Она прошла в ванную, и Алиса услышала её свист там. «Насвистывает… Она уедет». Взор лежавшей в родном гнёздышке Алисы отвлёкся от открытой газеты и двинулся по тому же пути, что и накануне, останавливаясь в тех же условных местах, но вчерашнее удовольствие от узнавания уже сменялось критичностью. «Я бы не вынесла больше вот эту чёрную полосу копоти, похожую на ствол дерева, там, за печной трубой. И потом этот письменный стол со всем бумажным хламом… Есть разновидность беспорядка, которую мы с Мишелем не переносили. Я бы назвала это снобским беспорядком. Завтра займусь этим письменным столом…» В приоткрытую нижнюю створку большого окна проникало дыхание мая. Было слышно, как на улице кто-то с силой захлопнул дверцу такси. «Бьюсь об заклад… Это похоже не Эрмину…»
– Это Эрмина, – подтвердила Коломба, уже успевшая принять душ и принёсшая с собой скромный аромат лаванды.
Она подтянула пояс купального халата, отперла входную дверь и, выйдя наружу, крикнула:
– Я всё знаю! Он сопротивлялся, ты его прикончила!
В ответ послышался взрыв хриплого хохота, и Коломба босиком ринулась навстречу сестре, обмениваясь с ней восклицаниями, всякими: «Ну ты даёшь!», шушуканьями и смехом. «Они сошли с ума, – думала Алиса, не трогаясь с места. – Или, может быть, я сама больше не понимаю принятого в нашем доме тона и не способна осознать всю комичность несостоявшегося убийства». Сёстры вошли рука об руку. «С самого моего приезда я не видела их такими дружными, да и такими хорошенькими тоже…»
Принятая ванна и распущенные по плечам чёрные волосы сразу сделали Коломбу красивой, и она, в своём синем купальном халате, как бы излучала торжественный свет – Алиса называла это «физиономия архангела в эйфории». Она поддерживала Эрмину, которая ссутулилась и, казалось, истаяла, уменьшилась ростом – как видно, силы её были на пределе.
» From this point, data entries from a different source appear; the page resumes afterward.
/-- Every lane of the group is put back before it, not held; a release set stays one. (DEDUCED, log 64.) -/
def State.unissue (s : State) (c : Cur) (why : Block) : State :=
  let s := s.modWg c.wg fun g =>
    c.lanes.foldl (fun g t => g.modThread t fun t => { t with pc := c.pc, blocked := some why }) g
  { s with cur := s.cur.map fun c => { c with lanes := [] } }

/-! ### The gate -/

/-- Lanes of the group whose encoding is legal, and those of them without a pending operand. -/
def State.legalLanes (s : State) (g : Workgroup) (op : Nat) (sg : Sig) (x : Args) : List Lane :=
  match s.cur with
  | some c => (lanesOf s c x.ctl.pfx).filter fun l => !staticBad g op sg x l
  | none => []
def State.gateLanes (s : State) (g : Workgroup) (op : Nat) (sg : Sig) (x : Args) : List Lane :=
  (s.legalLanes g op sg x).filter fun l => !hazardAt sg x l

/-- What must be over before an instruction of the group: settles and pops, each lane for itself; matrix operations, releases,
acquires, as the instruction acts; ticks, the group as one. -/
def gateHolds (op : Nat) (x : Args) (s : State) : State :=
  match s.cur with
  | none => s
  | some c =>
    let g := c.source s
    match g.sig op x with
    | none => s
    | some sg =>
      let s := s.holdWhere (s.legalLanes g op sg x) (s.gateSettle c.wg g op x)
      let s := s.holdWhere (s.gateLanes g op sg x) (gatePops op)
      let s := s.holdAs op x (s.gateLanes g op sg x) (gateMatrix g op x)
      let s := s.gateDrain g op x (s.gateLanes g op sg x)
      let s := s.holdAs op x (s.gateLanes g op sg x) (s.gateOrder g.core op)
      s.gateTick op (s.gateLanes g op sg x)

/-- The operations that gather threads, once every lane that is left waits for nothing else. (DEDUCED, log 56.) -/
def gateMeets (op : Nat) (x : Args) (s : State) : State :=
  match s.cur with
  | none => s
  | some c =>
    let g := c.source s
    match g.sig op x with
    | none => s
    | some sg =>
      if c.gathered then s
      else
        let hs := (s.legalLanes g op sg x).filterMap fun l => (s.gateGather c g op sg x l).map fun h => (l.tid, h)
        if hs = [] then s else s.holdLanes c hs

/-- Why an instruction of the group cannot issue yet. -/
def State.blockOf (s : State) (op : Nat) (x : Args) (freed before : Nat → Nat) : Option Block :=
  s.cur.bind fun c =>
    let g := c.source s
    (g.sig op x).bind fun sg => s.waits g op sg x (s.gateLanes g op sg x) freed before

/-- A group that cannot issue yet is put back whole. -/
def State.putBack (s : State) (why : Option Block) : State :=
  match s.cur, why with
  | some c, some why => s.unissue c why
  | _, _ => s

/-- The conditions of one instruction. -/
def gate (op : Nat) (x : Args) (freed : Nat → Nat) (s : State) : State :=
  let s := gateMeets op x (gateHolds op x s)
  s.putBack (s.blockOf op x freed fun _ => 0)

/-- The pops of one instruction, for its own push. -/
def ownPops (op : Nat) (x : Args) (s : State) (q : Nat) : Nat :=
  match s.cur, sigOf op x with
  | some c, some sg => popCount (popsOf sg x) q * ((lanesOf s c x.ctl.pfx).filter (·.act)).length
  | _, _ => 0

/-- The group's lanes issue. -/
def State.startLanes (s : State) (c : Cur) : State :=
  s.modWg c.wg fun g =>
    (c.lanes.foldl (fun g t => g.modThread t fun t => { t with blocked := none }) g).unset c.lanes

/-- An instruction: its conditions, then its effect on the lanes that issue. -/
def issue (op : Nat) (x : Args) (s : State) (eff : Sig → Cur → State → State) : Res :=
  let s := match s.cur with
    | some c => if c.checked then s else gate op x (ownPops op x s) s
    | none => s
  match s.cur with
  | none => .next s
  | some c =>
    match (c.source s).sig op x with
    | some sg => .next (eff sg c s)
    | none => .next s

end Sys2Proof.Machine
end

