/-- A vector memory instruction: every lane that meets a cause traps and changes nothing, the others complete. `more` is
what an active lane can meet; `page` the page it translates, once for each page, by `prep`, which installs the translation
or logs its failure; `note` what finding a cause logs besides; `eff` what the lanes that go on do together. -/
def vecMem (op : Nat) (more : State → Cur → Sig → Lane → Option Cause) (page : Lane → Option Nat)
    (prep : Cur → Lane → State → State) (eff : Sig → Cur → List Lane → State → State) (x : Args) (s : State)
    (note : Cur → Lane → State → State := fun _ _ s => s) (ill : Ill := noIll) (waits : Bool := false) : Res :=
  issue op x s fun sg c s =>
    let src := c.source s
    let m := (lanesOf s c x.ctl.pfx).foldl (fun (m : MemLanes) l =>
      match if ill.at_ m.s c sg x l then some (illegal c) else formCause src op sg x 0 c l with
      | some k => { m with s := m.s.modWg c.wg (·.trapLane c l.tid k), bad := m.bad ++ [l] }
      | none =>
        if l.act then
          let s' := note c l (if (page l).any m.pages.contains then m.s else prep c l m.s)
          let m := { m with pages := m.pages ++ (page l).toList }
          match more m.s c sg l, orOwed waits none l with
          | some k, _ => { m with s := s'.modWg c.wg (·.trapLane c l.tid k), bad := m.bad ++ [l] }
          | none, some k => { m with s := clearOwed c l (s'.modWg c.wg (·.trapLane c l.tid k)), bad := m.bad ++ [l] }
          | none, none => { m with s := s', go := m.go ++ [l] }
        else if x.z then { m with s := m.s.modWg c.wg (·.arriveAll l.tid (zeroWrites sg x)) }
        else m) { s }
    let s := eff sg c m.go m.s
    if m.bad = [] then s else s.setFaultm c m.bad

/-- No translation. -/
def noPage : Lane → Option Nat := fun _ => none

/-! ### Addresses (R134) -/

def vecAddr (x : Args) (k : Nat) (l : Lane) : W64 := l.t.readPair x.a.toNat + x.b.signExtend 64 * BitVec.ofNat 64 k
def scaAddr (x : Args) (k : Nat) (l : Lane) : W64 :=
  l.h.readS x.a.toNat + x.b.signExtend 64 * BitVec.ofNat 64 k + BitVec.ofNat 64 (l.lane * k)
def pairAddr (x : Args) (l : Lane) : W64 := l.t.readPair x.a.toNat
/-- A scratchpad offset, which may lie below 0. -/
def spadAddr (x : Args) (k : Nat) (l : Lane) : Int := (l.t.readV x.a.toNat).toNat + x.b.toInt * (k : Int)

/-- The page an access translates, if its address has the form of one (R134, R320). -/
def memPage (addr : Lane → W64) (align : Nat) (l : Lane) : Option Nat :=
  if (addrCause (addr l) align).isSome then none else some ((addr l).toNat / 4096)

/-- The causes of an access at an address. -/
def memCause (addr : Lane → W64) (align : Nat) (write : Bool) (s : State) (c : Cur) (_sg : Sig) (l : Lane) : Option Cause :=
  match addrCause (addr l) align with
  | some e => some e
  | none =>
    match (s.reach (c.source s) l.t write (addr l)).1 with
    | .error e => some e
    | .ok _ => none

/-- The translation is installed, or its failure logged. -/
def memPrep (addr : Lane → W64) (align : Nat) (write : Bool) (c : Cur) (l : Lane) (s : State) : State :=
  if (addrCause (addr l) align).isSome then s else (s.reach (c.source s) l.t write (addr l)).2

/-- The physical address a lane that goes on has. -/
def State.paOf (s : State) (c : Cur) (write : Bool) (va : W64) (l : Lane) : Nat :=
  match (s.reach (s.wgOf c.wg) l.t write va).1 with
  | .ok pa => pa
  | .error _ => 0
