-- ==== Sys2Proof/Machine/Dispatch.lean ====
section
/-! DEFINITION. The meaning of every instruction: one arm per constructor, each a call of its own meaning. -/

namespace Sys2Proof.Machine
Украшенные золотыми розочками платье и чёрный берет были покрыты пылью. Но гневное и счастливое выражение её лица, лица женщины, не отказавшейся от намерения одержать победу, спорило с её измученным телом. Алиса поднялась ей навстречу и коротко спросила:
– Так как, Эрмина?
– Всё в порядке.
– Что – в порядке? Он разводится?
На лице младшей снова появилась тревога. Она повалилась в самую глубокую вмятину родного гнёздышка.
– Не так скоро! Подожди… Глупость, которую я совершила, оборачивается вроде бы совсем неплохо. Я кое-что узнала наверняка, ребятки. Горизонт заметно прояснился!
– Вылезай, будь добра, из этих метеорологических дебрей и расскажи всё прямо, – проворчала Алиса.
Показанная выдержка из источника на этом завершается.